_Directions for this task_: Below is some data. Retype exactly the lines starting at the one with "pops for. -/" and ending at the one with "its lanes. -/".

_Given information_:
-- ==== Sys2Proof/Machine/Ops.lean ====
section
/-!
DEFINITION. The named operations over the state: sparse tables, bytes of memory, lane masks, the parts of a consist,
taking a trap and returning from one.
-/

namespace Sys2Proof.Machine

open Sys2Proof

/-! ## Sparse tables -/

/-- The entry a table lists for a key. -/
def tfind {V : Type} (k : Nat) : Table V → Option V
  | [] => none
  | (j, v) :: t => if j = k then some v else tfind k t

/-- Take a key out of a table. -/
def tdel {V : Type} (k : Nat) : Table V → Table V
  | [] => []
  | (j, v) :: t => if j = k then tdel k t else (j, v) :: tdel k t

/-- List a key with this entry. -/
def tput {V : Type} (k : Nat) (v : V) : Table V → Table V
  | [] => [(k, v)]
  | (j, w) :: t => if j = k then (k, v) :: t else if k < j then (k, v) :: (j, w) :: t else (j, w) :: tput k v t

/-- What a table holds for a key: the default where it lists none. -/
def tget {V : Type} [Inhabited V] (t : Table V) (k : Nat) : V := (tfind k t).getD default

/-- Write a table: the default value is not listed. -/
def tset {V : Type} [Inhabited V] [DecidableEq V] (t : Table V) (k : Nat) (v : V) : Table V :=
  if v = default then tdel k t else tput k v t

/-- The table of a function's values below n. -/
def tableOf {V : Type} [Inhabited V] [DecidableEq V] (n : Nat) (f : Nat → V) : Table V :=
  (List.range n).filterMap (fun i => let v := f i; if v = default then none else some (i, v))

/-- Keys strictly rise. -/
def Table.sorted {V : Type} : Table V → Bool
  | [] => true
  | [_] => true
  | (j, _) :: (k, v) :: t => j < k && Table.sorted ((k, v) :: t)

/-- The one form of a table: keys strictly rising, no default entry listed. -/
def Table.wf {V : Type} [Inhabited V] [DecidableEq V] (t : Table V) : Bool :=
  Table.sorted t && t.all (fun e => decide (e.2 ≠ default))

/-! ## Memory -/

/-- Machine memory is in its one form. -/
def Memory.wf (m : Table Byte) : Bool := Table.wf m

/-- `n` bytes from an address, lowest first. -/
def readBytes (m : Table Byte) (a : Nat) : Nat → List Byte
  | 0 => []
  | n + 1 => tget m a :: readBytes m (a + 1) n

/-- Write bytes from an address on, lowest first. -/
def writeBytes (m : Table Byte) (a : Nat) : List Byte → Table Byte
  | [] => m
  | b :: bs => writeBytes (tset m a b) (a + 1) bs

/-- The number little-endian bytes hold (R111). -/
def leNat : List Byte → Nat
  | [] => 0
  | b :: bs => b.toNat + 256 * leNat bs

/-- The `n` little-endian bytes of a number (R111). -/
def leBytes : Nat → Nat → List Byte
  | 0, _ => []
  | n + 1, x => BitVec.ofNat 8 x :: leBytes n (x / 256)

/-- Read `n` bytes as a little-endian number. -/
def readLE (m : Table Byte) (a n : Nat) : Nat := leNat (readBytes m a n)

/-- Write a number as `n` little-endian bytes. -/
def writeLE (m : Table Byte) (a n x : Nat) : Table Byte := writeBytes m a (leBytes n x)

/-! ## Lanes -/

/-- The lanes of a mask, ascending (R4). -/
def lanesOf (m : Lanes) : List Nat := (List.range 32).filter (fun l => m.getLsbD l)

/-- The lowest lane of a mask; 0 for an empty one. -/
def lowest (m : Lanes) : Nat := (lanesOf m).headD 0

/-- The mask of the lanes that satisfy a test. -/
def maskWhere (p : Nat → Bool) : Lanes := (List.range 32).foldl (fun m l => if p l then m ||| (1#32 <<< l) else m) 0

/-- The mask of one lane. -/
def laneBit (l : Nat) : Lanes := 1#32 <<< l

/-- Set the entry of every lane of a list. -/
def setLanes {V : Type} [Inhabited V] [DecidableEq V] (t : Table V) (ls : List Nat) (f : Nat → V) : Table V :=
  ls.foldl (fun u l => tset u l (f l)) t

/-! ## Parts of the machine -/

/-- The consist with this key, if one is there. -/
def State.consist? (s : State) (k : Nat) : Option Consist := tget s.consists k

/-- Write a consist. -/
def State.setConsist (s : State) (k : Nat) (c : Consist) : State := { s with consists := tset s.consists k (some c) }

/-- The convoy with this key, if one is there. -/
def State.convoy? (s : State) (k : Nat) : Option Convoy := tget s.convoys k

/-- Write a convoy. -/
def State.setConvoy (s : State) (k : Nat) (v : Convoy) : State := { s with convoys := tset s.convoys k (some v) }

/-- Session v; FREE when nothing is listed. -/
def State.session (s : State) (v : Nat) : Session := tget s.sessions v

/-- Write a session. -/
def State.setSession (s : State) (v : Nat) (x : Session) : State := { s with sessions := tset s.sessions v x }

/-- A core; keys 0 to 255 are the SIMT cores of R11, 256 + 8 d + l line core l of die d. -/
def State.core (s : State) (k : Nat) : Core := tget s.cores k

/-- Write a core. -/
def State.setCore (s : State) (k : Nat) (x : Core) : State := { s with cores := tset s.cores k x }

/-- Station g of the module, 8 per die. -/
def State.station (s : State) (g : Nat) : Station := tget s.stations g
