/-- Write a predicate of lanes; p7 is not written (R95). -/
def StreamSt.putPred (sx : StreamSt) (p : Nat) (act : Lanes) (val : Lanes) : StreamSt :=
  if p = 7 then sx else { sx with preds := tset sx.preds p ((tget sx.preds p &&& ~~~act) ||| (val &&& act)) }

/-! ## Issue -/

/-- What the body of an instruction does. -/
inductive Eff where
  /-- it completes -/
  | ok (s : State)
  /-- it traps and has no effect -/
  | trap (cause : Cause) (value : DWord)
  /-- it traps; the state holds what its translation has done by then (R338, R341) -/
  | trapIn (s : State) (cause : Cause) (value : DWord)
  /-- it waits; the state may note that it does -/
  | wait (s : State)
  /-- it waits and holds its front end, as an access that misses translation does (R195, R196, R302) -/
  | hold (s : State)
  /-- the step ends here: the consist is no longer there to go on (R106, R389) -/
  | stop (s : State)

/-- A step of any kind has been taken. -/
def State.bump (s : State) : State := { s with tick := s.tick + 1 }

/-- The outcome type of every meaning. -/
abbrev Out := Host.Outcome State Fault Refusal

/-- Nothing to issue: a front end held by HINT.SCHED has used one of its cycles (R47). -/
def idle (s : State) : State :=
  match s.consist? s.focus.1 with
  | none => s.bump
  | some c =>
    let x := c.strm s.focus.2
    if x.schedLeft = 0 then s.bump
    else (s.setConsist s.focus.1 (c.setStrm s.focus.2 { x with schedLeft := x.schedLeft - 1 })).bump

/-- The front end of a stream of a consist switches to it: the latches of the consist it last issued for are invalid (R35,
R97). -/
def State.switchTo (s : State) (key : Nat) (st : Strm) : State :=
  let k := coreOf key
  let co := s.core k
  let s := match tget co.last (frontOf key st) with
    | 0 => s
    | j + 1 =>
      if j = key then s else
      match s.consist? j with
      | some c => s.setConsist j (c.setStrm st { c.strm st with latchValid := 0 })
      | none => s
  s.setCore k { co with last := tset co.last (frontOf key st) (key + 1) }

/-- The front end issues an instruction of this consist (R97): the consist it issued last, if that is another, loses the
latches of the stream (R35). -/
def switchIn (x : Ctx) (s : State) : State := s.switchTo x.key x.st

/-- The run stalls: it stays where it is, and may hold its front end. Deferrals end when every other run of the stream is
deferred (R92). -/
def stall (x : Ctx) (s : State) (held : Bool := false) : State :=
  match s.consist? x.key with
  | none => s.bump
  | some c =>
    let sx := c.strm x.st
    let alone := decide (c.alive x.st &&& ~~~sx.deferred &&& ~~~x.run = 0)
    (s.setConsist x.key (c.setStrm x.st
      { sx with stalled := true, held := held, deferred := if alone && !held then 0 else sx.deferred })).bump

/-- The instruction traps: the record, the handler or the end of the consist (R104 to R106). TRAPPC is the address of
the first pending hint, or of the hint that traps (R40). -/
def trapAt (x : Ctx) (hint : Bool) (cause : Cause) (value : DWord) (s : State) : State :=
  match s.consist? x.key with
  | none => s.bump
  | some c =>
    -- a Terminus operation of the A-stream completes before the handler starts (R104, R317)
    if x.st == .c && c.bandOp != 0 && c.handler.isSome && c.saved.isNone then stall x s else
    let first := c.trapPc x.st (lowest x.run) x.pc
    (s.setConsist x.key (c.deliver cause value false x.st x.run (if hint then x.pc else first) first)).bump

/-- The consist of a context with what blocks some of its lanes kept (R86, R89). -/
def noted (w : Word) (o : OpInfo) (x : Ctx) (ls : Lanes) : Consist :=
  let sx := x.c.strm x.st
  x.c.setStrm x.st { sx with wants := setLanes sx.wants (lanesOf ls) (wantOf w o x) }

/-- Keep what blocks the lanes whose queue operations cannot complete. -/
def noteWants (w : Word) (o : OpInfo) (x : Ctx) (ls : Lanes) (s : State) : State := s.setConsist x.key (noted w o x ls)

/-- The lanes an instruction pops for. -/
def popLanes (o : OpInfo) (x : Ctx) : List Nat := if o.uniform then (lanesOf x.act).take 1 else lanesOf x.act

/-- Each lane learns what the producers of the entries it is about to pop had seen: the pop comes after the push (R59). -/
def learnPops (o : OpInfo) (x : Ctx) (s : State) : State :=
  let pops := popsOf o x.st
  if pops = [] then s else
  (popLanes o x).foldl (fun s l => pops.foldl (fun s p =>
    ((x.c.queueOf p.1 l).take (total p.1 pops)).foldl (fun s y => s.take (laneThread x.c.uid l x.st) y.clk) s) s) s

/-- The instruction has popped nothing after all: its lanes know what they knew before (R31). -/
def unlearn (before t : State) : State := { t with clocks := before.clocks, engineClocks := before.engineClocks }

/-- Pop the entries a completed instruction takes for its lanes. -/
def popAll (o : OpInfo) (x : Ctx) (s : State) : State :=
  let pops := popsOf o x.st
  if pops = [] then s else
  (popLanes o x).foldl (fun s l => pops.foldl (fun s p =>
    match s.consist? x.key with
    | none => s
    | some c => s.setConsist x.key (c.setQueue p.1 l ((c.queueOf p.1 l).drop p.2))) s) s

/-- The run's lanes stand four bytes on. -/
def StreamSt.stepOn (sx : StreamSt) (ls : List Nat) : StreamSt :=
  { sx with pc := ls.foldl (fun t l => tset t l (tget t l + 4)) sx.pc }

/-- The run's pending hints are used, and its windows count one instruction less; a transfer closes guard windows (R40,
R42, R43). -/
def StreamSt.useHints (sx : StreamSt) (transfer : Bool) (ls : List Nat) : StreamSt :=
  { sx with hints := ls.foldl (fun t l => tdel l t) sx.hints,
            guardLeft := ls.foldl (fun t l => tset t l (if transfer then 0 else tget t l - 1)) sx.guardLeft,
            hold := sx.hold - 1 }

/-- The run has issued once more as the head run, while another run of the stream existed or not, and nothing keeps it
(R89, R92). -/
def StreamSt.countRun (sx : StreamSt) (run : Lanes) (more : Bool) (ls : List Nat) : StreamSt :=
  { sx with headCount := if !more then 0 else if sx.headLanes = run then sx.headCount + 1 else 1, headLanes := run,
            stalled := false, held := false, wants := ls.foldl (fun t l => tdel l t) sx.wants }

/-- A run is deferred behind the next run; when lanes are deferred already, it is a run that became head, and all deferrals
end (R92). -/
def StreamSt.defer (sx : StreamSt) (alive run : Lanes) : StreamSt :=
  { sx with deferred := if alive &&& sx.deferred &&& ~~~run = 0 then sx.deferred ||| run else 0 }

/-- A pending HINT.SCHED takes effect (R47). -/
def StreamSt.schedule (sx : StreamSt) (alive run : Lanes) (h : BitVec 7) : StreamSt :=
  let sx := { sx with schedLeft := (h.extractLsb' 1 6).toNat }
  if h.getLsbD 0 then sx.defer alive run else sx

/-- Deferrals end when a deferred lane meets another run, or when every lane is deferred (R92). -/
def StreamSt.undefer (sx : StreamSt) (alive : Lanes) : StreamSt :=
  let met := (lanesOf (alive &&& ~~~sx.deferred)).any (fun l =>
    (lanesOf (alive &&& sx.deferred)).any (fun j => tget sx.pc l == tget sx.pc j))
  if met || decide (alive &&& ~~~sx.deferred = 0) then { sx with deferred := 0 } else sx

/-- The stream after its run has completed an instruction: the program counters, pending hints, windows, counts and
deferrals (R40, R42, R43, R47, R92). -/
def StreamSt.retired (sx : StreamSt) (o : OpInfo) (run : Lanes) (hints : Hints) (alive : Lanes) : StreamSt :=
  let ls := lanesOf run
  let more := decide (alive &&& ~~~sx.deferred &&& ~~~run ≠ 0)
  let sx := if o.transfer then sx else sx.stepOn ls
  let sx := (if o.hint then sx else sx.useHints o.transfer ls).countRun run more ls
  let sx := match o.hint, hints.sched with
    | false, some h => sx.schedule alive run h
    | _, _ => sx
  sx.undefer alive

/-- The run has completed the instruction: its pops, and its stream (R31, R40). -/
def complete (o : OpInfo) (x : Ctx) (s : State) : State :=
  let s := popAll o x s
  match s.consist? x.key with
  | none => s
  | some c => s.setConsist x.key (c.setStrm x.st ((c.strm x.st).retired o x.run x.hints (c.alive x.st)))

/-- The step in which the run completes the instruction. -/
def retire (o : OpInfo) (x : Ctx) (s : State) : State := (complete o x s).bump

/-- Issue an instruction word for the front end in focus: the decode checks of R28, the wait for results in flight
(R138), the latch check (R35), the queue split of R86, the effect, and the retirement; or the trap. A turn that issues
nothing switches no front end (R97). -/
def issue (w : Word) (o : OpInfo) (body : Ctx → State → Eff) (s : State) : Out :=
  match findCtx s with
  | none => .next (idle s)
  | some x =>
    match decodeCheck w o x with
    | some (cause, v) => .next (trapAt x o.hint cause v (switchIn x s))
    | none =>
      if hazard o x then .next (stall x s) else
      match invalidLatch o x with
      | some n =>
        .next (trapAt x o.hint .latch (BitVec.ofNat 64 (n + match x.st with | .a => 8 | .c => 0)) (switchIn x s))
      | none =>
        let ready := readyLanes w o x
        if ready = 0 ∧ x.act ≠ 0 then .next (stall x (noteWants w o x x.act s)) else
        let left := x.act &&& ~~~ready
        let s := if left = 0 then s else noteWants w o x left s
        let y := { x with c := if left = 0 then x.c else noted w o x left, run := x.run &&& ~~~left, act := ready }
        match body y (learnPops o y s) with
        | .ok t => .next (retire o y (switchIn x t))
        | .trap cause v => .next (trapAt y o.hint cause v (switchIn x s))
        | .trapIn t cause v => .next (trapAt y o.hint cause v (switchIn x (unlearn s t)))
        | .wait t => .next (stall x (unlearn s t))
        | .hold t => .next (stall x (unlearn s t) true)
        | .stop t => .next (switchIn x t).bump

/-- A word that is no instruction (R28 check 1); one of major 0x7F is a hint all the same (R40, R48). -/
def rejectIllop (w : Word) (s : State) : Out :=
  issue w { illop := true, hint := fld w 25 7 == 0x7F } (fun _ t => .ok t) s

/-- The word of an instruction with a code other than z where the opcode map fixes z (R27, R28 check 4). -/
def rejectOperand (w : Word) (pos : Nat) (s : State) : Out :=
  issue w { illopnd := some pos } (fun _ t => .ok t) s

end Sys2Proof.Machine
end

_Expected output_:
/-- The lanes an instruction pops for. -/
def popLanes (o : OpInfo) (x : Ctx) : List Nat := if o.uniform then (lanesOf x.act).take 1 else lanesOf x.act

/-- Each lane learns what the producers of the entries it is about to pop had seen: the pop comes after the push (R59). -/
def learnPops (o : OpInfo) (x : Ctx) (s : State) : State :=
  let pops := popsOf o x.st
  if pops = [] then s else
  (popLanes o x).foldl (fun s l => pops.foldl (fun s p =>
    ((x.c.queueOf p.1 l).take (total p.1 pops)).foldl (fun s y => s.take (laneThread x.c.uid l x.st) y.clk) s) s) s

/-- The instruction has popped nothing after all: its lanes know what they knew before (R31). -/
def unlearn (before t : State) : State := { t with clocks := before.clocks, engineClocks := before.engineClocks }

/-- Pop the entries a completed instruction takes for its lanes. -/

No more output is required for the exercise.